Terraform state issue when "terraform apply" errors out in middle of the run

Hi,
We are creating our entire AWS infrastructure using terraform. Its creating around 500 resources. We are using gitlab pipeline to run a script which does “terraform apply” and it starts creating required AWS resources. In some cases gitlab runner dies in the middle of the run and the script ends abruptly. There is another case as well where ECS service deployments gets stuck and the gitlab pipeline timeouts out after certain time and that also ends the run abruptly. These and few other cases where the pipeline which run the script ends abruptly and leave the terraform state without getting updated with resources it already created. When I run the pipeline again to continue applying from where it left, it gives error that resources already exists and the pipeline fails. The error shows many resources which are already created but not managed by the TF state for which I was running the pipeline. If it would have been one or two resources, I can do terraform import and import those resources into the state. But since there are many resources, its getting difficult to add them all to state and get the state to latest.
The help which I am looking for is:

  1. How can this situation be handled where the the terraform apply is interrupted in the middle and state not updated properly?
  2. Has anyone come across any code/script which can read through the errors in pipeline about already existing resource and add them to state to recover the state of the infrastructure ?
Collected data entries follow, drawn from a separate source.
-- ==== Sys2Proof/Machine/Flags.lean ====
section
/-! DEFINITION. The flag computations (10_state.md R12) and the one write of a result and its flag (42_alu.md R106 to
R110, R114). -/

namespace Sys2Proof.Machine

/-- A flag is 1 or 0 (R12). -/
def flagOf (c : Bool) : Byte := if c then 1 else 0

/-- 8xy4: the carry out of the 8-bit addition (42_alu.md R106). -/
def carryFlag (a b : Byte) : Byte := flagOf (decide (a.toNat + b.toNat > 255))

/-- 8xy5 and 8xy7: the minuend is strictly greater than the subtrahend (R107, R109). -/
def greaterFlag (minuend subtrahend : Byte) : Byte := flagOf (decide (minuend.toNat > subtrahend.toNat))

/-- 8xy6: the bit shifted out at the right (R108). -/
def lowBitFlag (a : Byte) : Byte := flagOf (a.getLsbD 0)

/-- 8xyE: the bit shifted out at the left (R110). -/
def highBitFlag (a : Byte) : Byte := flagOf (a.getLsbD 7)

/-- What `VF` ends as when it is both destination and flag: the order of the two writes is open (R114, D12). Log entry
4, safe: both outcomes are admitted. -/
def openVf (result flag : Byte) : Byte :=
  match vfOrder with
  | .flagLast => flag
  | .resultLast => result

/-- Write a result to `Vx` and its flag to `VF` (R106 to R110; for `x = 0xF` R114). -/
def State.setRegFlag (s : State) (x : Reg) (result flag : Byte) : State :=
  if x = vf then s.setReg vf (openVf result flag) else (s.setReg x result).setReg vf flag

end Sys2Proof.Machine
end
Please let me know if you need any other details.

Thanks,
Dwarkesh Marakna

Hi @dwarkesh,

It’s generally recommended to run Terraform on “reliable” machines, like you would for a stateful service like a database. Running the apply process on an ephemeral instance which may not last for the duration of the apply operation can run into problems like you have described.

Any time you are creating new resources and the Terraform process fails entirely, those individual resources will need to be imported into terraform. How one goes about that is likely dependent on what those resources are. If the state of those resources is not important, it may be more efficient to run a cleanup script outside of terraform to remove them, and use terraform again to create all new instances.

Hi @jbardin ,
Thank you for your response. As you suggested I am checking in parallel about the gitlab runner issues to get some stable runs for terraform apply.
But if the issue which I described happens, then to sync up the state there seems to be only few option mainly either import that resource into the state or recreate the resource.
Any opensource code which you might be aware that can automate the import of multiple resource which failed in my pipeline run?

Thanks